J’adore les palindromes. « Elu par cette crapule » est sublime. « Esope reste ici et se repose » est hallucinant. « Kayak », « Laval » et « Radar » sont magnifiques. « Éric ciré » est moins glorieux mais au moins, on tient compte des accents aigus. Rion Noir est aussi un palindrome. Oui, je le sais, il manque un S à Rion pour que cela donne Rions, le verbe Rire à l’impératif présent à la première personne du pluriel, avec le sujet sous-entendu. Mais Rion, c’est aussi une marque de petit scooter électrique.  

Mais en ce mois d’août 2021, Rion Noir d’Oktoplut est un surtout un fichu de bon disque. Un album concept, double en plus, proposé par une formation de chez nous qui n’a pas peur de tenter, d’essayer, de prendre des chances et de réussir. Dans une société qui prend de moins en moins de temps pour faire une écoute complète d’un album et qui carbure surtout aux listes d’écoute ainsi qu’aux chansons à la pièce, de lancer un tel album est audacieux.

Fou, même?

Non, car l’amateur de rock bien lourd et de chansons bien ficelées trouve son compte avec un album qui possède un chrono aussi colossal. Sur Rion Noir, nous retrouvons des hymnes plutôt accrocheurs qui gigotent comme une barbotte prise dans le stoner, le metal et le punk crasse autant que dans de longs fleuves musicaux, juste assez bien noircis.

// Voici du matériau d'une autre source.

/-! ### The halt and the odd fetch (95_test_vectors.md 2.3) -/

theorem test_halted_ips : [(0 : Ip), 4092, 4094, 4095, 4096, 8191].map (fun ip => (st [] ip 0).halted) =
    [false, false, false, true, true, true] := by decide
theorem test_halted_step : nextOf (step (st [] 8191 1)) = some (st [] 8191 1) := by decide
theorem test_odd_fetch :
    nextOf (step ⟨[(4093, 0x80), (4094, 0x07)], 4093, 1⟩) = some ⟨[(0, 0x80), (4093, 0x80), (4094, 0x07)], 4095, 1⟩ := by
  decide

/-! ### Reset and `run` (95_test_vectors.md 2.6, 2.7) -/

theorem test_reset_one_byte_image : (stepResult (State.resetFrom 0 [0xAB])) = .executed .store 11008 := by decide
theorem test_run_scenario_a :
    (run 3 (State.resetFrom 1 [0x00, 0x05, 0x80, 0x00])).records = [⟨0, .load, 5⟩, ⟨2, .store, 0⟩, ⟨4, .load, 0⟩] := by
  decide
theorem test_load_canonical_image : Memory.ofImage [0x00, 0x05, 0x80, 0x00] = [(1, 0x05), (2, 0x80)] := by decide
theorem test_with_fetch_word : State.reset.withFetchWord 16 0x8320 = st [0x83, 0x20] 0 Config.accReset := by decide

/-! ### Witnesses: for each obligation with hypotheses, values that meet them -/

theorem witness_OpcodeMapCoversEveryWordOnce :
    (0x7FFF : Word).toNat ≤ 0x7FFF ∧ 0x8000 ≤ (0x8000 : Word).toNat ∧ (⟨.store, 0x8000, 0x8000⟩ : OpcodeRow) ∈ opcodeMap := by
  decide

theorem witness_BitAddressNamesOneBit : (4095 : Nat) < 4096 ∧ (7 : Nat) < 8 ∧ (8 * 4095 + 7 = 32767) := by decide

theorem witness_ReadBitGivesTheAddressedBit : (32767 : Nat) < 32768 ∧ (32768 : Nat) ≤ 32768 := by decide

theorem witness_WriteBitChangesOneBit :
    ((32767 : Nat) < 32768 ∧ ((1 : Nat) = 0 ∨ (1 : Nat) = 1) ∧ (32766 : Nat) ≠ 32767 ∧ (4094 : Nat) ≠ 32767 / 8) ∧
    ((32768 : Nat) ≤ 32768 ∧ ((0 : Nat) = 0 ∨ (0 : Nat) = 1)) ∧ ((2 : Nat) ≠ 0 ∧ (2 : Nat) ≠ 1) := by decide

theorem witness_ByteReadsInsideTheCapacity :
    (4095 : Nat) < 4096 ∧ (4096 : Nat) ≤ 4096 ∧ 4094 + 1 < 4096 ∧ 4096 ≤ 4095 + 1 := by decide

theorem witness_CanonicalMemoriesAreEqualData :
    Memory.wf [(5, 0x01), (4095, 0x80)] = true ∧ ∀ x, x < 4096 →
      Memory.byteAt [(5, 0x01), (4095, 0x80)] x = Memory.byteAt [(5, 0x01), (4095, 0x80)] x := ⟨by decide, fun _ _ => rfl⟩

theorem witness_InstructionFieldsAsBitAddresses :
    4094 + 1 < 4096 ∧ (6 : Nat) < 7 ∧ (7 : Nat) < 8 ∧
    bitWrite [(4094, 0x03)] (8 * 4094 + 7) 1 = .ok [(4094, 0x83)] ∧
    bitWrite [(4094, 0x03)] (8 * 4094 + 8) 1 = .ok [(4094, 0x03), (4095, 0x01)] :=
  ⟨by decide, by decide, by decide, rfl, rfl⟩

theorem witness_LoadSetsAccToTheAddressedBit :
    (st [0x00, 0x07] 0 1).AtInstr (.load 7) ∧ (7 : Operand).toNat = 8 * (st [0x00, 0x07] 0 1).ip.toNat + 7 :=
  ⟨⟨by decide, by decide⟩, by decide⟩

theorem witness_StoreWritesAccToTheAddressedBit :
    (799 : Nat) ≠ (800 : Operand).toNat ∧ bitRead (st [0x01] 4 1).mem (0 : Operand).toNat = .ok (st [0x01] 4 1).acc :=
  ⟨by decide, rfl⟩

theorem witness_ExecuteFrame :
    exec (.load 0) (st [0x01] 4 0) = .next (st [0x01] 4 1) ∧ exec (.store 3) (st [0x01] 4 1) = .next (st [0x09] 4 1) ∧
    (1 : Nat) ≠ byteIndex (effectiveAddress 3) ∧ (2 : Nat) < 8 ∧ (2 : Nat) ≠ bitIndex (effectiveAddress 3) :=
  ⟨rfl, rfl, by decide, by decide, by decide⟩

theorem witness_NoInstructionFaults : nextOf (exec (.store 32767) (st [] 4096 1)) ≠ none := by decide

theorem witness_StoreOfHeldBitIsIdentity :
    Memory.wf (st [0x01] 4 1).mem = true ∧ bitRead (st [0x01] 4 1).mem (0 : Operand).toNat = .ok (st [0x01] 4 1).acc :=
  ⟨by decide, rfl⟩

theorem witness_LoadReadsInstructionBits :
    2 + 1 < 4096 ∧ (23 : Operand).toNat = 8 * 2 + 7 ∧ ((6 : Nat) < 7 ∧ (22 : Operand).toNat = 8 * 2 + 6) ∧
    ((7 : Nat) < 8 ∧ (31 : Operand).toNat = 8 * 2 + 8 + 7) := by decide

theorem witness_StepRunsTheDecodedInstruction :
    (st [0x00, 0x0B] 0 0).AtInstr (.load 11) ∧ exec (.load 11) (st [0x00, 0x0B] 0 0) = .next (st [0x00, 0x0B] 0 1) :=
  ⟨⟨by decide, by decide⟩, rfl⟩

theorem witness_HaltChangesNothing : (st [] 4095 1).ip.toNat + 1 ≥ 4096 ∧ (st [] 4094 1).ip.toNat + 1 < 4096 := by decide

theorem witness_HaltedPersists : stepResult (st [0xFF] 4096 1) = .halted := by decide

theorem witness_EveryCompletedStepAdvancesByTwo :
    (st [] 4094 0).ip.toNat + 1 < 4096 ∧ (st [] 4093 0).ip.toNat + 1 < 4096 := by decide

theorem witness_OnlyStoreWritesMemoryOnlyLoadWritesAcc :
    (step (st [0x80, 0x07] 0 0) = .next (st [0x00, 0x07] 2 0) ∧
      bitRead (st [0x00, 0x07] 2 0).mem 7 ≠ bitRead (st [0x80, 0x07] 0 0).mem 7) ∧
    (step (st [0x00, 0x0B] 0 0) = .next (st [0x00, 0x0B] 2 1) ∧
      (st [0x00, 0x0B] 2 1).acc ≠ (st [0x00, 0x0B] 0 0).acc) :=
  ⟨⟨rfl, by intro h; exact absurd (Except.ok.inj h) (by decide)⟩, rfl, by decide⟩

theorem witness_FetchSeesTheStore :
    (st [0x80, 0x17] 0 1).AtInstr (.store 23) ∧
    step (st [0x80, 0x17] 0 1) = .next (st [0x80, 0x17, 0x80] 2 1) ∧
    (st [0x80, 0x17, 0x80] 2 1).ip.toNat + 1 < 4096 ∧ (23 : Operand).toNat = 8 * 2 + 7 :=
  ⟨⟨by decide, by decide⟩, rfl, by decide, by decide⟩

theorem witness_StoreIntoItsOwnBytes :
    ((st [0x80, 0x0F] 0 0).AtInstr (.store 15) ∧ 8 * (st [0x80, 0x0F] 0 0).ip.toNat ≤ (15 : Operand).toNat ∧
      (15 : Operand).toNat ≤ 8 * (st [0x80, 0x0F] 0 0).ip.toNat + 15) ∧
    ((st [0x80, 0x07] 0 0).ip = 0 ∧ (st [0x80, 0x07] 0 0).acc = 0 ∧ Memory.byteAt (st [0x80, 0x07] 0 0).mem 0 = 0x80 ∧
      Memory.byteAt (st [0x80, 0x07] 0 0).mem 1 = 0x07) :=
  ⟨⟨⟨by decide, by decide⟩, by decide, by decide⟩, by decide⟩

/-- A run of the empty image by induction: every slot is LOAD 0 (95_test_vectors.md, Program 4). -/
theorem core_run_empty (k : Nat) : ∀ ip : Ip, ip.toNat + 2 * k ≤ 4094 →
    ∃ t : State, Host.Core.run Sys2Proof.core k ⟨[], ip, 0⟩ = .next t ∧ t.mem = [] := by
  induction k with
  | zero => exact fun ip _ => ⟨_, rfl, rfl⟩
  | succ k ih =>
    intro ip h
    have hh : (⟨[], ip, 0⟩ : State).halted = false := State.halted_eq_false.mpr (show ip.toNat + 1 < 4096 by omega)
    have hi : (⟨[], ip, 0⟩ : State).instrAtIp = .load 0 := by
      show decode Memory.unlisted Memory.unlisted = _
      decide
    have hs : Sys2Proof.core.step ⟨[], ip, 0⟩ = .next (⟨[], ip + 2, 0⟩ : State) := by
      show step _ = _
      rw [step_of_running hh, hi, exec_load_eq]
      have hb : bitOfByte Memory.unlisted (bitIndex (0 : Operand).toNat) = 0 := by decide
      show Host.Outcome.next (⟨[], ip + 2, bitOfByte Memory.unlisted (bitIndex (0 : Operand).toNat)⟩ : State) = _
      rw [hb]
      rfl
    have hip : (ip + 2).toNat = ip.toNat + 2 := ip_add_two_toNat hh
    obtain ⟨t, ht, hm⟩ := ih (ip + 2) (by omega)
    exact ⟨t, by simp only [Host.Core.run, hs]; exact ht, hm⟩

theorem witness_ZeroSlotExecutesLoadZero :
    ((st [] 4094 1).ip.toNat + 1 < 4096 ∧ Memory.byteAt (st [] 4094 1).mem 4094 = 0 ∧
      Memory.byteAt (st [] 4094 1).mem 4095 = 0) ∧
    ∃ s : State, Host.Core.run Sys2Proof.core 2047 (State.resetFrom 0 []) = .next s ∧
      Memory.byteAt s.mem 4094 = 0 ∧ Memory.byteAt s.mem 4095 = 0 := by
  refine ⟨by decide, ?_⟩
  obtain ⟨t, ht, hm⟩ := core_run_empty 2047 0 (by decide)
  exact ⟨t, ht, by rw [hm]; rfl, by rw [hm]; rfl⟩

theorem witness_ResetCopiesTheImage :
    (4095 < min (List.replicate 5000 (0x01 : Byte)).length 4096) ∧
    (min ([0xAB] : List Byte).length 4096 ≤ 1 ∧ 4095 < 4096) := by
  rw [List.length_replicate]; decide

theorem witness_StepKeepsTheInvariant :
    (st [0x80, 0x07] 0 0).Inv ∧ step (st [0x80, 0x07] 0 0) = .next (st [0x00, 0x07] 2 0) := ⟨by decide, rfl⟩

theorem witness_StepKeepsMemoryCanonical :
    Memory.wf [(4093, 0x80), (4094, 0x07)] = true ∧
    step ⟨[(4093, 0x80), (4094, 0x07)], 4093, 1⟩ = .next ⟨[(0, 0x80), (4093, 0x80), (4094, 0x07)], 4095, 1⟩ :=
  ⟨by decide, rfl⟩

theorem witness_ReachableStatesAreSafe : Reachable (st [0x00, 0x0B] 2 1) :=
  ⟨0, [0x00, 0x0B], .step .start (by rfl)⟩

theorem witness_FirstLoadHidesAccReset : (([0x00, 0x05] : List Byte).getD 0 0).toNat < 128 ∧ (0 : Nat) < 1 := by decide

theorem witness_LoadLetsOneBitThrough :
    bitRead (st [0x01, 0x10] 0 0).mem (0 : Operand).toNat = bitRead (st [0x03] 2 1).mem (0 : Operand).toNat := rfl

theorem witness_PlacedWordIsRunNext :
    (st [0xFF] 4094 1).ip.toNat + 1 < 4096 ∧
    ((st [] 4096 1).withFetchWord 16 (encodeWord (.store 7)).toNat).AtInstr (.store 7) :=
  ⟨by decide, by decide, by decide⟩

theorem witness_RunFromResetMakes2048Steps : (2048 : Nat) ≤ 2048 ∧ ¬ (2048 : Nat) ≤ 2047 := by decide

theorem witness_RunIsItsSteps :
    (run 1 (st [0x00, 0x0B] 0 0)).records[0]? = some ⟨0, .load, 11⟩ := by decide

Plaisir musical absolu chez de nombreux métalleux, nous aimons le croustillant de la guitare, les voix d’accompagnement à la limite death métallique et surtout, les riffs. Oui, les riffs colossaux, comme ceux qui meublent Berceuse pour les Ceuzes qui Restent qui pourraient rendre jaloux Matt Pike de High on Fire. L’attaque vigoureuse sur RessasseressasseR est bien accompagnée par les voix susurrées qui ajoutent une touche métallique perfide à cette longue pièce qui se verse vers des tamtams.

De nombreux morceaux sur Rion Noir se jettent amplement dans un style hard rock pratiquement pop et assumé, un peu comme un Foo Fighters de l’époque des 3 premiers albums. C’est pourquoi un titre comme Casse Pas, avec sa cadence à la Eagles of Death Metal et ses arrangements électro-pop accrochent immédiatement. La pièce Qualia aurait pu se retrouver sur une trame sonore d’un film américain des années ’90 grâce à sa guitare ouverte, son chant clair et sa simplicité à te faire danser à la soirée des finissants, avec la reine du bal, Laney Boggs.

Avec son hi-hat tourbillonnant lors du refrain, Miroir Miroir demeure massivement accrocheuse. Même constat avec Sans Héros. Malgré son introduction un peu plus introspective, on tombe dans une parcelle gigantesque aux guitares où nous avons l’impression que le monstre du Sarlacc du Retour du Jedi vient nous gober, encore vivant. La cloche à vache sur Pris en Hiver t’invite à taper du pied avec ta botte de cowboy Boulet quoique que l’élan pris par la guitare lors du refrain se veuille d’une surpuissance rarement entendue sur un hymne rock d’ici!       

Évidence Impossible avec ses percussions lourdaudes, sa guitare punitive et les Houhouhhous en voix d’accompagnement, soutenues par un piano, nous démontrent un souci du détail et de l’importance des arrangements. Ce souci face aux arrangements se retrouve tout au long de l’album et ceci demeure la force majeure d’Oktoplut car malgré le fait que cette formation soit un duo, Rion Noir propose un mur musical puissant mais rempli de subtilités sonores.

Si les arrangements demeurent plus subtils dans l’amalgame de chansons plus punchées qui grouillent sur l’album, il demeure qu’ils soient bien audibles sur les compositions qui sont plutôt, introspectives. Sur Sommeil, Sous les Imperméables, S’en vient le Bruit, L’Origine d’une Rivière et Le Delta de l’Okavango (prenez le temps d’écouter cette pièce avec des écouteurs pour bien entendre la sonorité de l’octobasse qui se veut d’un gras cholestérolien) les subtilités sont plus perceptibles, étant donné que les guitares ne sont pas en mode attaque perpétuelle mais plutôt utilisées avec parcimonie.

Meilleur duo québécois depuis Les Jumelles Magma? Aucun doute là-dessus!